• **What the task asks**
Look through the entries below and count the lines with the word "lean" in them; give only the number.

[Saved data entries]
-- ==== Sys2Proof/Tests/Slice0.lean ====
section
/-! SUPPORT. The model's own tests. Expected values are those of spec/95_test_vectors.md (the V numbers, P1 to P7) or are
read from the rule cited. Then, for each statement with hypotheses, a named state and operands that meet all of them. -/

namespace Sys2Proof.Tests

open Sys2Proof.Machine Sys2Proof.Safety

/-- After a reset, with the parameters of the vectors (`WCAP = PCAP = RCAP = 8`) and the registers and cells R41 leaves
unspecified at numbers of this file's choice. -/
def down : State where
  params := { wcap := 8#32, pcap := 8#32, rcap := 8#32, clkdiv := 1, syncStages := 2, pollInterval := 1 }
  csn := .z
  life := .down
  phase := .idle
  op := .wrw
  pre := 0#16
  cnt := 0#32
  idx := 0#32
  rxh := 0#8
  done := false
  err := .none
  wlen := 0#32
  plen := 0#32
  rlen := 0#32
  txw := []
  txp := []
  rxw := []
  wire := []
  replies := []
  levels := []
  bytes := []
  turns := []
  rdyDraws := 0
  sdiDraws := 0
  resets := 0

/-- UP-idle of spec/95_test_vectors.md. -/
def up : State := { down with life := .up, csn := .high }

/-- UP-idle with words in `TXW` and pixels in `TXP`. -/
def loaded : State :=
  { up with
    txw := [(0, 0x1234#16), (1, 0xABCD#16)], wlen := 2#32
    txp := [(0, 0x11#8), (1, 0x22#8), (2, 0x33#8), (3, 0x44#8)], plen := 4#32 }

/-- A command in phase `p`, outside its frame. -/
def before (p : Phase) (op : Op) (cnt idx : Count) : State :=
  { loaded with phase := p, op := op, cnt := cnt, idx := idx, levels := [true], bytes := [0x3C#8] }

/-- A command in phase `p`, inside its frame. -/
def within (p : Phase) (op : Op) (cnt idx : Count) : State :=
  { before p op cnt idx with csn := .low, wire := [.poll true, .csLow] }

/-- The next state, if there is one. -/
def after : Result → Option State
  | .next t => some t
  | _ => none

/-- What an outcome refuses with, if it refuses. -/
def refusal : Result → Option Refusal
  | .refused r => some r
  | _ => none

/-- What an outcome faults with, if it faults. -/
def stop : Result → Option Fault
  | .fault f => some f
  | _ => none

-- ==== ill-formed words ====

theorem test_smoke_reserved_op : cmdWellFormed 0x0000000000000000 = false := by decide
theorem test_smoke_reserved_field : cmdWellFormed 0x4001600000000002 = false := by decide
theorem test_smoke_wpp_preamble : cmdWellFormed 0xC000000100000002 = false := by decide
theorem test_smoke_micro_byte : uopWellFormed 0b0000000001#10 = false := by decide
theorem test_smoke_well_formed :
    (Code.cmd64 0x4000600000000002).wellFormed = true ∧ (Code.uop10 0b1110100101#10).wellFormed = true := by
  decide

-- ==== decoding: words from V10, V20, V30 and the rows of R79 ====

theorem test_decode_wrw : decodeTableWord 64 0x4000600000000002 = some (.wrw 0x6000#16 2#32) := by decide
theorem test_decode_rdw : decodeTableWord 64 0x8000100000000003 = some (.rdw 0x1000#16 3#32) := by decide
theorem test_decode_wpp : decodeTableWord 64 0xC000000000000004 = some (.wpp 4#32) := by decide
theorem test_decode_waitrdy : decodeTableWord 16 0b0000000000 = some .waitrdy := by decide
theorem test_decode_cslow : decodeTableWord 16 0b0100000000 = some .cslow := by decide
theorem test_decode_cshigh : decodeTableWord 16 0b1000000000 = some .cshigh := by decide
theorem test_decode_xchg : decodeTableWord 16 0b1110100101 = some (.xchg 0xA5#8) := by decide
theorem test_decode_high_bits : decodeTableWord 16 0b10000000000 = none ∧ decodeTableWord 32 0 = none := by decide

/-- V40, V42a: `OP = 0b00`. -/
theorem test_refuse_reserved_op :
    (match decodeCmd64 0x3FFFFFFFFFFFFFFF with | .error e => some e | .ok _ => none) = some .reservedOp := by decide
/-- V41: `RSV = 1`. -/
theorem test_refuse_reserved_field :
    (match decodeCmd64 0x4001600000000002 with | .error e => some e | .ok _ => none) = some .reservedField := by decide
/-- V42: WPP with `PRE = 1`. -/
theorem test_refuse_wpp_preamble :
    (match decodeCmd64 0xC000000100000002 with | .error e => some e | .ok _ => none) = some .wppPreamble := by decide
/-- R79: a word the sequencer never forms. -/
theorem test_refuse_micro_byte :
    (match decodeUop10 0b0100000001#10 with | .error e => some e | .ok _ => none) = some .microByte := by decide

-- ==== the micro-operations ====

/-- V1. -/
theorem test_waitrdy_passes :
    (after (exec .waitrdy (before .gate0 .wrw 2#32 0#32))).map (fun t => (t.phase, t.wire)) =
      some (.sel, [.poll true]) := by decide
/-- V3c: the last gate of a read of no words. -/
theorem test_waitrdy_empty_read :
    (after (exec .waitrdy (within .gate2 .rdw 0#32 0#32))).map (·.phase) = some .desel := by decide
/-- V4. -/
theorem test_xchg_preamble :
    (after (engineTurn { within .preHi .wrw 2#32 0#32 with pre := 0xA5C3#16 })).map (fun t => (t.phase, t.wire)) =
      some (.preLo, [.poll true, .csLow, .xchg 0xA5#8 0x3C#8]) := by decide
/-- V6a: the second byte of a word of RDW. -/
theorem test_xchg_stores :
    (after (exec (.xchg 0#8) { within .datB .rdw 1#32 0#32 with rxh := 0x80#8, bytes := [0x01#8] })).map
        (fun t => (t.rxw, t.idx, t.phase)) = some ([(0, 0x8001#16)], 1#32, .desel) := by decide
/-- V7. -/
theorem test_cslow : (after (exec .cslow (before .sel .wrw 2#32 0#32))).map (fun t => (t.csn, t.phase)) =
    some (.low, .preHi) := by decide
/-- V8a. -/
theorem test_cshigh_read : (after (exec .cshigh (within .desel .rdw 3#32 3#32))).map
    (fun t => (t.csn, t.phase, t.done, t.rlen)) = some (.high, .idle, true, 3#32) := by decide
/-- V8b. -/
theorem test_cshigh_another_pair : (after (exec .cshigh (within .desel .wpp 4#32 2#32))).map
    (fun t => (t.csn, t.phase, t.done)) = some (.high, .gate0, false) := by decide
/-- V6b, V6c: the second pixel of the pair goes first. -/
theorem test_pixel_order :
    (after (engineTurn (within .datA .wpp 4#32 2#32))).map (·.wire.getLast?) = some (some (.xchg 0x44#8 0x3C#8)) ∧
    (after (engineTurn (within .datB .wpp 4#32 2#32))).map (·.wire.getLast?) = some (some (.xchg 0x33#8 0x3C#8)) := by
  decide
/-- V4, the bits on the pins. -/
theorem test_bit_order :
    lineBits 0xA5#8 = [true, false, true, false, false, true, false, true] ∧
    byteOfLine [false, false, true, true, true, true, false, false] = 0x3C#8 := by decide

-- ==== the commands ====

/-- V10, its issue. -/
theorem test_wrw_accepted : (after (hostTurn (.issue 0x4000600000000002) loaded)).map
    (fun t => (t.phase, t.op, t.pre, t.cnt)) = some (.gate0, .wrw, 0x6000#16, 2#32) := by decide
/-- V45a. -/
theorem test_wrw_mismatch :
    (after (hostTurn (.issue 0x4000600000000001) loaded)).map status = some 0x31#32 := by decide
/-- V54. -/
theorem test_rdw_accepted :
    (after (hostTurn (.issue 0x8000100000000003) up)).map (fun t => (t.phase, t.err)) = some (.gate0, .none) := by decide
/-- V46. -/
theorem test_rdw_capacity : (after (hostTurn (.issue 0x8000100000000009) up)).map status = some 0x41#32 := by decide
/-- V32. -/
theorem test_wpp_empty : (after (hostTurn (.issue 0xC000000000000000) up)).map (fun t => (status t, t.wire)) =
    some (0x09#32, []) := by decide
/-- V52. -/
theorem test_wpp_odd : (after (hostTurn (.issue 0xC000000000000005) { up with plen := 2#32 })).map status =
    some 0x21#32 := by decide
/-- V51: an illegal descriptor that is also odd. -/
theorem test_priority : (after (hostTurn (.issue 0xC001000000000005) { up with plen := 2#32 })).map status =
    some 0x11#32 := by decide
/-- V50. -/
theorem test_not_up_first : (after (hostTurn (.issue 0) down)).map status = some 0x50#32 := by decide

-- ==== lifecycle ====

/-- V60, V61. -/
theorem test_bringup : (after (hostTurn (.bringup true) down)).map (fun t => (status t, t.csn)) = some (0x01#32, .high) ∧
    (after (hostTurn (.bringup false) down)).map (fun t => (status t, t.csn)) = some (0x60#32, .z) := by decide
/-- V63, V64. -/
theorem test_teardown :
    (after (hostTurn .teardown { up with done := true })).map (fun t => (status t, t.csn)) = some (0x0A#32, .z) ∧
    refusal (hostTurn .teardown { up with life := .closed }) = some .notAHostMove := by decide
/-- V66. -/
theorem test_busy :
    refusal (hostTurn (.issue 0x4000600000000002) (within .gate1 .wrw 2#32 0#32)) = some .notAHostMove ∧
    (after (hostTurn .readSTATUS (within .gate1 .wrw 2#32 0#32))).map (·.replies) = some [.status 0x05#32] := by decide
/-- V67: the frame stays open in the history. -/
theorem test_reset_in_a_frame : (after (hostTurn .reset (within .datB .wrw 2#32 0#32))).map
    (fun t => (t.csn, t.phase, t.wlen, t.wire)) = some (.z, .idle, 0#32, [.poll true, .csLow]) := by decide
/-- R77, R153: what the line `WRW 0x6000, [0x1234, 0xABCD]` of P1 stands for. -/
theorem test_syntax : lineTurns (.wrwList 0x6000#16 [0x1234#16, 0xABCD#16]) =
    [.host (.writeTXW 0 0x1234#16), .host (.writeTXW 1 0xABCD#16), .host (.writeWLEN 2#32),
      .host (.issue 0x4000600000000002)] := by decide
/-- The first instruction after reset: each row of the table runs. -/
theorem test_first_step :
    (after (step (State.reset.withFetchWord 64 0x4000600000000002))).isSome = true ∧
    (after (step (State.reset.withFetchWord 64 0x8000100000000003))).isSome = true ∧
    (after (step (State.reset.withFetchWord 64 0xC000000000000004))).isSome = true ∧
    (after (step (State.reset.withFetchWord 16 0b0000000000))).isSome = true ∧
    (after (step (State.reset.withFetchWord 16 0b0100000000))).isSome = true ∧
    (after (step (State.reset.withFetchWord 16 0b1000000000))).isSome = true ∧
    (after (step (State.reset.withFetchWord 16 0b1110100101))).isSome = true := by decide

---

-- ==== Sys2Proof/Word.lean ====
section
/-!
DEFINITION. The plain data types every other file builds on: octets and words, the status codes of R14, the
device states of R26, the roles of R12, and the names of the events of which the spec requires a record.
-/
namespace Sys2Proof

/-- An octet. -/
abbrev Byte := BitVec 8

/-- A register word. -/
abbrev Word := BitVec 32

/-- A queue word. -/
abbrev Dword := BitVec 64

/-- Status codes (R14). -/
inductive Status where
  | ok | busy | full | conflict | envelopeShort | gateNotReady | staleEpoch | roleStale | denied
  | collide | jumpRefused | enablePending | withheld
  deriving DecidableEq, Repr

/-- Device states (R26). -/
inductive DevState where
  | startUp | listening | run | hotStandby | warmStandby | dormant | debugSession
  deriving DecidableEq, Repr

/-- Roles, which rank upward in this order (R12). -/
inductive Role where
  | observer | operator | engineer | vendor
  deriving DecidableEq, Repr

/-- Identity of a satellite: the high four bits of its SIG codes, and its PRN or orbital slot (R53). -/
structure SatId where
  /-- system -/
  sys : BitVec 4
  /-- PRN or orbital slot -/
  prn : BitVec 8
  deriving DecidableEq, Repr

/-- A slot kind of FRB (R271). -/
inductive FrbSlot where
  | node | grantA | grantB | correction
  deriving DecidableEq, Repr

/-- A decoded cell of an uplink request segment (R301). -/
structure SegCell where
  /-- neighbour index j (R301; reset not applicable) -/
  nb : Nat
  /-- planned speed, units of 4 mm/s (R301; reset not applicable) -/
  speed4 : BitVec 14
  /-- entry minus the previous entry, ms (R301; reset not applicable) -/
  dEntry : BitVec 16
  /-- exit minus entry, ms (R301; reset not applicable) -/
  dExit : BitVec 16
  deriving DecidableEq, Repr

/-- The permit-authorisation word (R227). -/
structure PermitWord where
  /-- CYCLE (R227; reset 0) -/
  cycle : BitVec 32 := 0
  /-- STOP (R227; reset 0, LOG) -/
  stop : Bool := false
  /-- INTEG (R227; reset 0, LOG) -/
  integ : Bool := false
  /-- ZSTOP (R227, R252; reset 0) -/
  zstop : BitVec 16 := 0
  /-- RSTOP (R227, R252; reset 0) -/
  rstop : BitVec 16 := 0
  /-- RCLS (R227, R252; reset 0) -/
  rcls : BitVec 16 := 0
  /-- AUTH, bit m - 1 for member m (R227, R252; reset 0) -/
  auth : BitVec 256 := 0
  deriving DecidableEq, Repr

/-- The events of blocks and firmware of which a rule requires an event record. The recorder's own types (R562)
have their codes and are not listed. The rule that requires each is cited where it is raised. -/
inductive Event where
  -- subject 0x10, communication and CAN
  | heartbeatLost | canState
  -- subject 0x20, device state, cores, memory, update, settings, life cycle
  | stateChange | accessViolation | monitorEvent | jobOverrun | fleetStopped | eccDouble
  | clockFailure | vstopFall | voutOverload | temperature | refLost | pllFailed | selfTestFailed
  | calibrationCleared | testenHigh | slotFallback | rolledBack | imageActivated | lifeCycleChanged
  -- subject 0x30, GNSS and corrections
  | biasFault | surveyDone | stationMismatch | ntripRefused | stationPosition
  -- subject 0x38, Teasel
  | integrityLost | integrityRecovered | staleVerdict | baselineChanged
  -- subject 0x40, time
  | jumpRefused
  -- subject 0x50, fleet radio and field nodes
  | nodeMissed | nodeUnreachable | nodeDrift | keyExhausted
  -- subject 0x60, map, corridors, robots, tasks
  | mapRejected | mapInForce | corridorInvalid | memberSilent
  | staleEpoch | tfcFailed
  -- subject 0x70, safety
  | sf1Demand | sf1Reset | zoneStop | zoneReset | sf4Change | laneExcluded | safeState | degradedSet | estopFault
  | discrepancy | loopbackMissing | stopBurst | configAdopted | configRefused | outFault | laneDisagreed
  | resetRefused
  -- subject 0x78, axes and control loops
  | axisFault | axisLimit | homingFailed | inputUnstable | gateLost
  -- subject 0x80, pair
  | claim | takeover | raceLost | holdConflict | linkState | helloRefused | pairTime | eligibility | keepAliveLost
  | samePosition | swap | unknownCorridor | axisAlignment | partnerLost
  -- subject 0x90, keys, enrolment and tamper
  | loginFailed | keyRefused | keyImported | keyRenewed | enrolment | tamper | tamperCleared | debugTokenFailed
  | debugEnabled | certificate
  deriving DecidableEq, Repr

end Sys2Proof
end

• **Task result**
2